ABOUT THIS EXERCISE - Find the lines in the entries that follow where the word "doneEntry" occurs, and state how many there are, with no other words.

Start of SUPPLIED MATERIAL

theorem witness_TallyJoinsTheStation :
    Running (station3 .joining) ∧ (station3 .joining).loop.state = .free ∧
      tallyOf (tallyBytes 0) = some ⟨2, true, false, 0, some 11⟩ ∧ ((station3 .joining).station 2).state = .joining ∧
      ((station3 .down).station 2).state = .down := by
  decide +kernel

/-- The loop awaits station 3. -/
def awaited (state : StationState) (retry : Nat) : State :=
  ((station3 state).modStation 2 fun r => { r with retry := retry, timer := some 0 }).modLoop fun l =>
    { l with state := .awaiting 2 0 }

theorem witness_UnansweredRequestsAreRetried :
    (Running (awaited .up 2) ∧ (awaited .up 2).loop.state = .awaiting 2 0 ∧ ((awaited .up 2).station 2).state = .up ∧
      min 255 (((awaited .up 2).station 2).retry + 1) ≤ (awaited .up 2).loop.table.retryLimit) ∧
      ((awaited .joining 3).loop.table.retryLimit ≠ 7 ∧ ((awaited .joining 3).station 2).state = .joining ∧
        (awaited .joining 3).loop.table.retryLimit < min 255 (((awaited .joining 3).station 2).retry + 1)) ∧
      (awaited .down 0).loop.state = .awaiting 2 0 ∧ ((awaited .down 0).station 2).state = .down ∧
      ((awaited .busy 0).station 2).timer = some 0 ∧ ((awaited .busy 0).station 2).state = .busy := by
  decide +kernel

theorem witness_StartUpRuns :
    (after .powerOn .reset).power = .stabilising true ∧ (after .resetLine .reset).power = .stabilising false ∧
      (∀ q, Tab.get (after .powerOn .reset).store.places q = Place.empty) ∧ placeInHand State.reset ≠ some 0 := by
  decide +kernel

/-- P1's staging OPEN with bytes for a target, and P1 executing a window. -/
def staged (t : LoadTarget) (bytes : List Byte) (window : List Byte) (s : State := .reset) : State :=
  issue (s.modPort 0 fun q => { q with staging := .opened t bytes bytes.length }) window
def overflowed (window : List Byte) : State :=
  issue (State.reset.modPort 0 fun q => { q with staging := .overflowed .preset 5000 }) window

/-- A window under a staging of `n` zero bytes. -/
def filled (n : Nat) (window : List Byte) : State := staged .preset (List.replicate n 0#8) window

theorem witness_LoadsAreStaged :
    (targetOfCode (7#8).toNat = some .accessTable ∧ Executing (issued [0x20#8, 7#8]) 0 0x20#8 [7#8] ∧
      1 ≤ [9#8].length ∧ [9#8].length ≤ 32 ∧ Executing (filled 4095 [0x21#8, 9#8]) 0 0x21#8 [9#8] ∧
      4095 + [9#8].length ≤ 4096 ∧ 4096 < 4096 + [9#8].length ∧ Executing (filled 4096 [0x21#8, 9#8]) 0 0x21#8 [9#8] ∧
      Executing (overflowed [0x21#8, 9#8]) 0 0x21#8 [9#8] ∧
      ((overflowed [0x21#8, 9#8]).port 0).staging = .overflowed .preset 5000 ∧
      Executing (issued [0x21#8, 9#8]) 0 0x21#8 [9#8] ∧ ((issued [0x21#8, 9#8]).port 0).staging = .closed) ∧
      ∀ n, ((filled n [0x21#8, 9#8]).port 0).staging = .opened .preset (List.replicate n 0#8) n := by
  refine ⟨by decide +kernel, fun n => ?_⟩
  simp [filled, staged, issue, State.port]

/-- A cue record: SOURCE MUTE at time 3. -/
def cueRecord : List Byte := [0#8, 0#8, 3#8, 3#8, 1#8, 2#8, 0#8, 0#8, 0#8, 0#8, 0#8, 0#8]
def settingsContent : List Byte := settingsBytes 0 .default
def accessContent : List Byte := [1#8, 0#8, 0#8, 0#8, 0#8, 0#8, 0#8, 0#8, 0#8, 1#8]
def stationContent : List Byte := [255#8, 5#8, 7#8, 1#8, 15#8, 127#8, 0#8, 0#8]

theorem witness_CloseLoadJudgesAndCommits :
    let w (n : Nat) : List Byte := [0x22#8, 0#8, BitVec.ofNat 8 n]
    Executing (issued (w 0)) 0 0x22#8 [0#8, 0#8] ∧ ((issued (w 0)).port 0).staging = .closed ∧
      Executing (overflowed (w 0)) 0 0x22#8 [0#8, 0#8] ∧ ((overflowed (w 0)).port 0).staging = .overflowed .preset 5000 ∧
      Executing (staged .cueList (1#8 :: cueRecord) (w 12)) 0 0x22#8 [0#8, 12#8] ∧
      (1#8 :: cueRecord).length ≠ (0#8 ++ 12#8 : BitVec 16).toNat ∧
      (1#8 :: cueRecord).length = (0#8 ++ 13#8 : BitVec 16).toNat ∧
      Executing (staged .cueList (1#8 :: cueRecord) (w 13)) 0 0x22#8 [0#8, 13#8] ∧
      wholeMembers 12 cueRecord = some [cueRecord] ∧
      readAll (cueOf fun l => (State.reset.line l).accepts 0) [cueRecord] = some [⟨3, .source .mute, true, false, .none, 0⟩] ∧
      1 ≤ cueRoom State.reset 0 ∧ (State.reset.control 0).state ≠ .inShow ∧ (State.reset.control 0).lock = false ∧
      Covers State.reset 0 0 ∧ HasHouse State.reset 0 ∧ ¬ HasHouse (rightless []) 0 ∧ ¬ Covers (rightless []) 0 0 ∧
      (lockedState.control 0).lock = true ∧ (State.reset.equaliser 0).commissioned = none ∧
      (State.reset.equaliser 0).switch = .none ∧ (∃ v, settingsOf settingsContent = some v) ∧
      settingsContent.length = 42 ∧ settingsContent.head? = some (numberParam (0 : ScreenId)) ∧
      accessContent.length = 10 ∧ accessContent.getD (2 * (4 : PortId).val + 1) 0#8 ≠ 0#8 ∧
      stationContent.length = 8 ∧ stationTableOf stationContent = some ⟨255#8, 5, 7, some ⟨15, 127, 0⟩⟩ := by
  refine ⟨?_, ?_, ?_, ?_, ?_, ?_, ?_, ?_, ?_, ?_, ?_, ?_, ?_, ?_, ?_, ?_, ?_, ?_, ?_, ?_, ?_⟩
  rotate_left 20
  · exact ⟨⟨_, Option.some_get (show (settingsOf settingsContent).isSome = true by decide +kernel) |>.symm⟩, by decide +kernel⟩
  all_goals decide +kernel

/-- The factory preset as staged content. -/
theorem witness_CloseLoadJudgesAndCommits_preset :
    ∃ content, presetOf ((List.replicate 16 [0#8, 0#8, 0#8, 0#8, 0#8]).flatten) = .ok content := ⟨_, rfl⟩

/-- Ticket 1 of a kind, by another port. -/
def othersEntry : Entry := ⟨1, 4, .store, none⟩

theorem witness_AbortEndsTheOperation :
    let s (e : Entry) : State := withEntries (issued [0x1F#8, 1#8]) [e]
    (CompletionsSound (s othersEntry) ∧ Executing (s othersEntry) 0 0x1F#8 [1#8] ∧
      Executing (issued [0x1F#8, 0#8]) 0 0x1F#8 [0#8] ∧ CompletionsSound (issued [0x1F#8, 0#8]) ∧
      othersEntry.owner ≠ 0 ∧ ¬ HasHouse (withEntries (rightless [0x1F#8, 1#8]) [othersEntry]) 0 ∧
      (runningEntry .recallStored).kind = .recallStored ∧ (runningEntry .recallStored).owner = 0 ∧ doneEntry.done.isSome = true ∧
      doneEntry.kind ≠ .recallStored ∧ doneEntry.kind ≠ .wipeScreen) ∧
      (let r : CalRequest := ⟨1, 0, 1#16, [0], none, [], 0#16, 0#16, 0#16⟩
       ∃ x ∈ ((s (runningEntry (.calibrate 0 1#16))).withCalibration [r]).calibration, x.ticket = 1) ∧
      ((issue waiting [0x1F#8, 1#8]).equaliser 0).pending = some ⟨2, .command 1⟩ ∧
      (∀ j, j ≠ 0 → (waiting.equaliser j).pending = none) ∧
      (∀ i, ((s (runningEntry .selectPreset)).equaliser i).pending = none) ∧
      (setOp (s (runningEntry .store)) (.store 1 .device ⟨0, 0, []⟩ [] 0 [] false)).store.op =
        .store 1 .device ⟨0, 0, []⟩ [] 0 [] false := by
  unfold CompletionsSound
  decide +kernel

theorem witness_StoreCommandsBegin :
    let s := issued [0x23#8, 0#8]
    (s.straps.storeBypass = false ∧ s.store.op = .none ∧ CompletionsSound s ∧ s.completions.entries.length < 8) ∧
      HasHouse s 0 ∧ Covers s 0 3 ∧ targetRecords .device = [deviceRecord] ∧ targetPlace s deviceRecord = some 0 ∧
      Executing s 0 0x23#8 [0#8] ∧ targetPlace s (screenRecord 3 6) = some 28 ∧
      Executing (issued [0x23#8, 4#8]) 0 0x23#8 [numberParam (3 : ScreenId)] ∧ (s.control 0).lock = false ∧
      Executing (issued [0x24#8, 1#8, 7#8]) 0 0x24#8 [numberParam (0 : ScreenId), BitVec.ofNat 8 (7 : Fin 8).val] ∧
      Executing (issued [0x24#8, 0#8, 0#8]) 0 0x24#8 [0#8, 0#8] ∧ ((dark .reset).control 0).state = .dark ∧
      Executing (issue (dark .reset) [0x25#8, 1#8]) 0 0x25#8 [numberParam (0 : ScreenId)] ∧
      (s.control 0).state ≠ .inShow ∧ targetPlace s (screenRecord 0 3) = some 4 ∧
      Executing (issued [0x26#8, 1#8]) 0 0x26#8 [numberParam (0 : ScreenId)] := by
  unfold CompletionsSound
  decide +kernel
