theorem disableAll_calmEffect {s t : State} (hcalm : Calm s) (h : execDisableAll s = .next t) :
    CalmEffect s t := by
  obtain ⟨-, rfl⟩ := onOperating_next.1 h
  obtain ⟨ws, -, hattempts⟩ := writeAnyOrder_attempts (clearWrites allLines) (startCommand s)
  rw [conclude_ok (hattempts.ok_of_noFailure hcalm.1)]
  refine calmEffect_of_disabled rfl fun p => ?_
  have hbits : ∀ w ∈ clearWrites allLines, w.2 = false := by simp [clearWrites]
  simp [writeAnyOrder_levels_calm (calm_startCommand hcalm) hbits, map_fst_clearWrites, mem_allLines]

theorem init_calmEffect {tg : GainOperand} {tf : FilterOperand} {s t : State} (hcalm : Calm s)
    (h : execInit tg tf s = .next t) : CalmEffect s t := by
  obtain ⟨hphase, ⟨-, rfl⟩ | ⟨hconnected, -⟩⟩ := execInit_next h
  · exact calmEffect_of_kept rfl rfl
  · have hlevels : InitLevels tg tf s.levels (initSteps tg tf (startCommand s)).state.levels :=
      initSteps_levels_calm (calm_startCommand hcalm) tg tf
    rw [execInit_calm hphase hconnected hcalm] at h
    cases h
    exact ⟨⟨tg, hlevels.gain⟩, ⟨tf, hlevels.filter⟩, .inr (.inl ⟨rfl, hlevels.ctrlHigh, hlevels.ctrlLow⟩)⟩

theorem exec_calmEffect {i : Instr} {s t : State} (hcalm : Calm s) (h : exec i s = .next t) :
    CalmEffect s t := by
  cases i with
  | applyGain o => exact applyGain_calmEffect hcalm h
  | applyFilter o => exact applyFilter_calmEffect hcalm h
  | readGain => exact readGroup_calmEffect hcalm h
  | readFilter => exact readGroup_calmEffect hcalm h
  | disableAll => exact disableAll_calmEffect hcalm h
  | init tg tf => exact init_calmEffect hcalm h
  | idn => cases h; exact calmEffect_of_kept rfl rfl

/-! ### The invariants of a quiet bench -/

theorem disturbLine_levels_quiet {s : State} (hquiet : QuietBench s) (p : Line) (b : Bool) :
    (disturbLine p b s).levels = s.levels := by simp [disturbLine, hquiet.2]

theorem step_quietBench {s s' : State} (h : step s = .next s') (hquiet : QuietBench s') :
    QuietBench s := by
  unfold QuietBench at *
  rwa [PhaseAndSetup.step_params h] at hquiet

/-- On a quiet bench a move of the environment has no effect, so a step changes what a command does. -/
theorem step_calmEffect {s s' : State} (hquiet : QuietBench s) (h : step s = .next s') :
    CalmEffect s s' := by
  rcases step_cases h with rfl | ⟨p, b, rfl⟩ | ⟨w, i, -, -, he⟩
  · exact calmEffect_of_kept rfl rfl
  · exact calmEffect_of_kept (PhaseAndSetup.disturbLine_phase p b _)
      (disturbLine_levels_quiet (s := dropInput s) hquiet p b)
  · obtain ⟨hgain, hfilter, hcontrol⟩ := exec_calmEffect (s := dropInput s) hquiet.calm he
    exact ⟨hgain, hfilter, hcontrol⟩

End of SUPPLIED MATERIAL

RESULT OF THIS EXERCISE - 2